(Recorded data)

....................

/-- CORE_RESTART (R454): a core that was reset runs again from the verified image. -/
def State.doCoreRestart (s : State) (n : Nat) : State :=
  if n < 4 ∧ bit s.boot.down n ∧ s.coreUp n then
    { s with boot := { s.boot with down := setBitTo s.boot.down n false } }
  else s

/-! ### Boot area and firmware -/

/-- A boot area lies in a sector whose erase did not end, and is invalid (R434). -/
def State.areaFlagged (s : State) (ba : Nat) : Bool :=
  (List.range 4).any (fun k => s.flagged ((if ba = 0 then 0 else 256) + k))

/-- BOOT_AREA_VERIFY (R442, R443): `ok0` and `ok1` say which areas verify. The area that the selection names is tried
first, then the other; with neither the device serves SL0. [DEDUCED, unsafe: log 157] -/
def State.doBootAreaVerify (s : State) (ok0 ok1 : Bool) : State :=
  if s.stage ≠ 4 then s
  else
    let good := fun (ba : Nat) => (if ba = 0 then ok0 else ok1) && !s.areaFlagged ba
    let first := if s.cfl.selAny then s.cfl.selBa else 0
    if good first then (s.wr R.CFL_SEL_BA_ACT first).wr R.BST_STAT_STAGE 5
    else if good (1 - first) then ((s.wr R.CFL_SEL_BA_ACT (1 - first)).wr R.BST_STAT_STAGE 5).note 0x10 3
    else s.setBad 0

/-- Odber runs from a slot: SL1 is reached (R447). -/
def State.odberRuns (s : State) : State :=
  let s := s.roles.wr R.BST_STAT_STAGE 6
  if s.level = 0 then (s.setLevel 1).wr R.BST_BTIME_T_SL1 (min 65535 s.sinceRelease) else s

/-- ODBER_LOAD (R482): a trial counts a try; at the third, or when NEXT fails steps 1 to 8, the other slot is loaded. With
no slot that verifies, the boot block serves SL1 alone (R443). -/
def State.doOdberLoad (s : State) : State :=
  if s.stage ≠ 5 ∨ s.boot.bootBlock then s
  else
    let f := s.fwu
    let tries := if f.trial then f.tries + 1 else f.tries
    let (v, s) := if f.trial && decide (3 ≤ tries) then (1, s) else s.fwCheck f.next 8
    if v = 0 then (s.fwSelect f.next f.next f.trial tries).odberRuns
    else
      let (v, s) := s.fwCheck (1 - f.next) 8
      if v = 0 then
        ((s.fwSelect (1 - f.next) (1 - f.next) false 0).put R.FWU_STAT_FALLBACK true).note 0x11 3 |>.odberRuns
      else
        let s := { s.setBad 1 with boot := { (s.setBad 1).boot with bootBlock := true } }
        if s.level = 0 then (s.setLevel 1).wr R.BST_BTIME_T_SL1 (min 65535 s.sinceRelease) else s

/-! ### The Erg image -/

/-- An Erg slot whose four sectors read wholly erased. [DESIGN CHOICE, unsafe: log 27] -/
def State.ergErased (s : State) (slot : Nat) : Bool :=
  !s.cfl.arr.any (fun e => decide (ergSector slot ≤ e.1 / 16384) && decide (e.1 / 16384 < ergSector slot + 4))

/-- The image's fields as the state keeps them: 65,536 × section + index to value plus one (R44). -/
def imgBase (w : Nat → Nat) : List (Nat × Nat) :=
  ((imgDir w).filter (fun d => decide (d.id < 0x20))).foldl (fun m d =>
    (List.range (d.len / 4)).foldl (fun m i => smSet 0 (65536 * d.id + i) (w (d.off / 4 + i) + 1) m) m) []

/-- The structural sections of a field list. -/
def structOf (m : List (Nat × Nat)) : List (Nat × Nat) := m.filter (fun e => decide (e.1 < 65536 * 7))

/-- One section of a field list. -/
def secOf (id : Nat) (m : List (Nat × Nat)) : List (Nat × Nat) := m.filter (fun e => decide (e.1 / 65536 = id))

/-- A field of a field list, or a default. -/
def fieldOf (m : List (Nat × Nat)) (sec idx d : Nat) : Nat := match smGet 0 m (65536 * sec + idx) with | 0 => d | v + 1 => v

/-- The structural sections that differ, bit n for section 1 + n (ERG_DIFF). -/
def structDiff (old new : List (Nat × Nat)) : Nat :=
  (List.range 6).foldl (fun v n => if secOf (n + 1) old = secOf (n + 1) new then v else v + 2 ^ n) 0

/-- The required loss mask of a change of structure (R54, Table 2-4). -/
def State.lossMask (s : State) (old new : List (Nat × Nat)) : Nat :=
  let d := structDiff old new
  let mem := bit d 2 && decide (hostMemOf (fieldOf new) < hostMemOf (fieldOf old))
  let pop := bit d 3 && (List.range 32).any (fun c => decide (fieldOf old 4 (4 + c) 0 ≠ fieldOf new 4 (4 + c) 0))
  let unit := fun (m : List (Nat × Nat)) => if fieldOf m 4 42 0 = 0 then 16 else 64
  let used := (s.nvm.nss.map (fun e => e.2.units)).sum * unit old
  let ns := bit d 3 && (decide (unit old ≠ unit new) || decide (fieldOf new 4 48 0 * 262144 < used))
  if pop then 7 else b2n ns + 2 * b2n mem

/-- The loss check of R56 on a slot's image, after its validation: the code, 0 when it may boot. -/
def State.ergCheck (s : State) (slot : Nat) : Nat :=
  let w := s.ergWord slot
  if s.ergErased slot then 0x0D
  else
    let v := s.validateErg w
    if v ≠ 0 then v
    else match s.erg.recStruct with
    | none => 0
    | some old => if Nat.land (s.lossMask old (structOf (imgBase w))) (7 - bits (imgByte w 0x24) 0 3) ≠ 0 then 0x0C else 0

/-- The slot registers take the result of a validation (ERG map). -/
def State.ergResult (s : State) (slot verr : Nat) : State :=
  let w := s.ergWord slot
  let s := (s.put R.ERG_SLOT_VALID (decide (verr = 0)) slot).wr R.ERG_SLOT_VERR verr slot
  if verr = 0x0D then
    let s := (s.put R.ERG_SLOT_KEY false slot).put R.ERG_SLOT_UNIT_BOUND false slot
    (s.wr R.ERG_SLOT_OVL_CNT 0 slot).wr R.ERG_SER_SERIAL 0 slot
  else
    let s := (s.put R.ERG_SLOT_KEY (bit (w 3) 17) slot).put R.ERG_SLOT_UNIT_BOUND (bit (w 3) 16) slot
    (s.wr R.ERG_SLOT_OVL_CNT (imgOverlays w).length slot).wr R.ERG_SER_SERIAL (w 8) slot

/-- The overlay that boots (R65): OVL_DEF for a newly selected image or when the recorded index names no overlay of it,
otherwise the recorded one; 15 for none. -/
def State.bootOvl (s : State) (dig : Nat) (ovls : List Overlay) (dflt : Nat) : Nat :=
  let has := fun (k : Nat) => ovls.any (fun o => decide (o.index = k))
  let d := if dflt = 0xFF then 15 else dflt
  if s.erg.recDigest ≠ some dig then d
  else if 15 ≤ s.erg.recOvl ∨ has s.erg.recOvl then min 15 s.erg.recOvl else d

/-- The registers of the DRAM partition and decode take section 0x03 (Table 4-5). -/
def State.loadDram (s : State) : State :=
  let g := s.ergBase
  let s := s.wr R.DRM_HOSTSZ_HOST_SZ (hostMemOf g)
  let s := (s.wr R.DRM_STAT_WAYS ((Nat.log2 (2 * (chansOf g).length)))).wr R.DRM_STAT_GRP_BASE 0
  let s := (List.range 4).foldl (fun s k =>
    let lo := g 3 (26 + 2 * k) 0
    let hi := g 3 (27 + 2 * k) 0
    let s := (s.wr R.DRM_CHM_LO_MASK_LO (bits lo 6 26) k).wr R.DRM_CHM_HI_MASK_HI (bits hi 0 16) k
    (s.wr R.DRM_CHM_HI_PIVOT (bits hi 16 5) k).put R.DRM_CHM_HI_EN (bit hi 31) k) s
  let s := (List.range 8).foldl (fun s k =>
    let lo := g 3 (34 + 2 * k) 0
    let hi := g 3 (35 + 2 * k) 0
    (((s.wr R.DRM_BKM_LO_MASK_LO (bits lo 6 26) k).wr R.DRM_BKM_HI_MASK_HI (bits hi 0 6) k).put R.DRM_BKM_HI_EN
      (bit hi 31) k)) s
  (chansOf g).foldl (fun s c =>
    let v := g 3 (2 + c) 0
    let a := g 3 (10 + c) 0
    let b := g 3 (18 + c) 0
    let rk := bits v 0 3
    let s := (s.wr R.DCH_GEO_RANKW (if rk ≤ 1 then 0 else if rk = 2 then 1 else 2) c).put R.DCH_GEO_DPC2 (bit v 14) c
    let s := (s.wr R.DCH_GEO_TYPE (bits v 15 2) c).wr R.DCH_GEO_RANK_GIB (bits v 3 9) c
    let s := (s.wr R.DCH_CARVE0_CV_MAP (bits a 0 13) c).wr R.DCH_CARVE0_CV_FMAP (bits a 16 13) c
    let s := (s.wr R.DCH_CARVE1_CV_TRK (bits b 0 13) c).wr R.DCH_CARVE1_CV_STG (bits b 16 13) c
    (s.wr R.DCH_HOST_H ((chanHost g c).getD 0) c).put R.DCH_HOST_SPARE (bit a 31) c) s

/-- The registers of the flash channels take section 0x04 (Table 9-7). -/
def State.loadFlash (s : State) : State :=
  let g := s.ergBase
  let s := s.wr R.FCC_XT_XT_MAX (g 4 43 0)
  (List.range 32).foldl (fun s c =>
    let v := if s.hasFch c then g 4 (4 + c) 0 else 0
    let s := (s.wr R.FCH_POP_VOLS (bits v 0 16) c).wr R.FCH_POP_LUNS (bits v 16 4) c
    if v = 0 then s
    else
      let s := (s.wr R.FCH_GEO0_PAGE_KIB (g 4 36 0) c).wr R.FCH_GEO0_PLANES (g 4 37 0) c
      let s := (s.wr R.FCH_GEO0_BPC (g 4 38 0) c).wr R.FCH_GEO0_SPARE_B (g 4 41 0) c
      (s.wr R.FCH_GEO1_PAGES (g 4 39 0) c).wr R.FCH_GEO1_BLOCKS (g 4 40 0) c) s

....................

Task item >> Could you print the lines of the records above from the one containing "(s.wr R.DRM_CHM_HI_PIVOT (bits" through the last, exactly and with no additions?

Finished exercise >>
    (s.wr R.DRM_CHM_HI_PIVOT (bits hi 16 5) k).put R.DRM_CHM_HI_EN (bit hi 31) k) s
  let s := (List.range 8).foldl (fun s k =>
    let lo := g 3 (34 + 2 * k) 0
    let hi := g 3 (35 + 2 * k) 0
    (((s.wr R.DRM_BKM_LO_MASK_LO (bits lo 6 26) k).wr R.DRM_BKM_HI_MASK_HI (bits hi 0 6) k).put R.DRM_BKM_HI_EN
      (bit hi 31) k)) s
  (chansOf g).foldl (fun s c =>
    let v := g 3 (2 + c) 0
    let a := g 3 (10 + c) 0
    let b := g 3 (18 + c) 0
    let rk := bits v 0 3
    let s := (s.wr R.DCH_GEO_RANKW (if rk ≤ 1 then 0 else if rk = 2 then 1 else 2) c).put R.DCH_GEO_DPC2 (bit v 14) c
    let s := (s.wr R.DCH_GEO_TYPE (bits v 15 2) c).wr R.DCH_GEO_RANK_GIB (bits v 3 9) c
    let s := (s.wr R.DCH_CARVE0_CV_MAP (bits a 0 13) c).wr R.DCH_CARVE0_CV_FMAP (bits a 16 13) c
    let s := (s.wr R.DCH_CARVE1_CV_TRK (bits b 0 13) c).wr R.DCH_CARVE1_CV_STG (bits b 16 13) c
    (s.wr R.DCH_HOST_H ((chanHost g c).getD 0) c).put R.DCH_HOST_SPARE (bit a 31) c) s

/-- The registers of the flash channels take section 0x04 (Table 9-7). -/
def State.loadFlash (s : State) : State :=
  let g := s.ergBase
  let s := s.wr R.FCC_XT_XT_MAX (g 4 43 0)
  (List.range 32).foldl (fun s c =>
    let v := if s.hasFch c then g 4 (4 + c) 0 else 0
    let s := (s.wr R.FCH_POP_VOLS (bits v 0 16) c).wr R.FCH_POP_LUNS (bits v 16 4) c
    if v = 0 then s
    else
      let s := (s.wr R.FCH_GEO0_PAGE_KIB (g 4 36 0) c).wr R.FCH_GEO0_PLANES (g 4 37 0) c
      let s := (s.wr R.FCH_GEO0_BPC (g 4 38 0) c).wr R.FCH_GEO0_SPARE_B (g 4 41 0) c
      (s.wr R.FCH_GEO1_PAGES (g 4 39 0) c).wr R.FCH_GEO1_BLOCKS (g 4 40 0) c) s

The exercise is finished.